Minor languages
Karl Ove Knausgård’s lecture on Peter Handke, ‘Handke and Singularity.’
Language has no life of its own, is not itself alive: it invokes life, and the very primal scene for that, the source of creative literature, is found in The Odyssey when Odysseus and his crew moor on the Oceanus River after visiting Circe, and Odysseus offers a sacrifice on the beach to the dead. Blood runs darkly down into the pit, and the dead souls begin to flock around it. He sees young girls dressed as brides, young warriors in blood-stained armour, and old men, their screams are ghastly, and he is filled with fear. The first he recognizes is Elpenor, who died during their stay with Circe and was never buried. He tells his story, of how he drank himself drunk and fell head first off a roof, broke his neck and died. The next one Odysseus speaks to is Tiresias, the soothsayer, who foretells the future, then appears Odysseus’ mother, who drinks of the blood. She recognizes him and tells him of how she died. Odysseus goes to embrace her, and approaches her three times, and three times she escapes him like a dream or a shadow. She tells him that her sinews no longer hold flesh and bone together, the funeral pyre has transformed her body to ash, and that all that is left is her soul, fluttering around.

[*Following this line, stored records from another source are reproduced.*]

-- ==== Sys2Proof/Laws/PerInstr.lean ====
section
/-! SUPPORT. Statements about every instruction as syntax, one lemma per constructor. -/

namespace Sys2Proof.Laws.WordRoundTrip

/-- The command word of `i`, as the opcode table numbers its bits, decodes to `i`, and it is a legal word (R56, R66). -/
def Statement (i : Instr) : Prop :=
  i.wellFormed = true ∧ decodeTableWord 32 (encodeCommand i).toNat = some i ∧ legalWord (encodeCommand i) = true

theorem nop : Statement .nop := by unfold Statement; decide
theorem encode : Statement .encode := by unfold Statement; decide
theorem decode : Statement .decode := by unfold Statement; decide
theorem checksum : Statement .checksum := by unfold Statement; decide
theorem phrase : Statement .phrase := by unfold Statement; decide
theorem validate : Statement .validate := by unfold Statement; decide

end Sys2Proof.Laws.WordRoundTrip
end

Literature invokes the world as Odysseus invokes the dead, and no matter how it is done, the distance is always insurmountable and the stories always the same. One son loses his mother three thousand years ago, one son loses his mother forty years ago. The fact that the one story is a work of fiction and the other based on fact does not change their basic similarity: both manifest themselves in language, and from this perspective any attempt Handke makes to escape the literary proves futile, there is nothing in his description of reality that is more authentic than Homer’s. Nor is that what he seeks to do. Handke wants to write about someone – his mother – without invoking her, without giving her blood so that she can appear in something reminiscent of her former, living character; in other words, deny her a fictitious life that might create connections between the dead – her existence in the past, and the living – the reader’s consciousness. Instead, what language invokes is her environment, the shapes of her life, and although her identity – that which was peculiar to her – comes to view, it does not speak. Nor can what language invokes be found on the other side of an insurmountable abyss, for these shapes are themselves linguistic in a sense, though not in a truly literal sense. Thus, Handke succeeded in doing what he presumably set out to do, namely to represent reality in an authentic manner.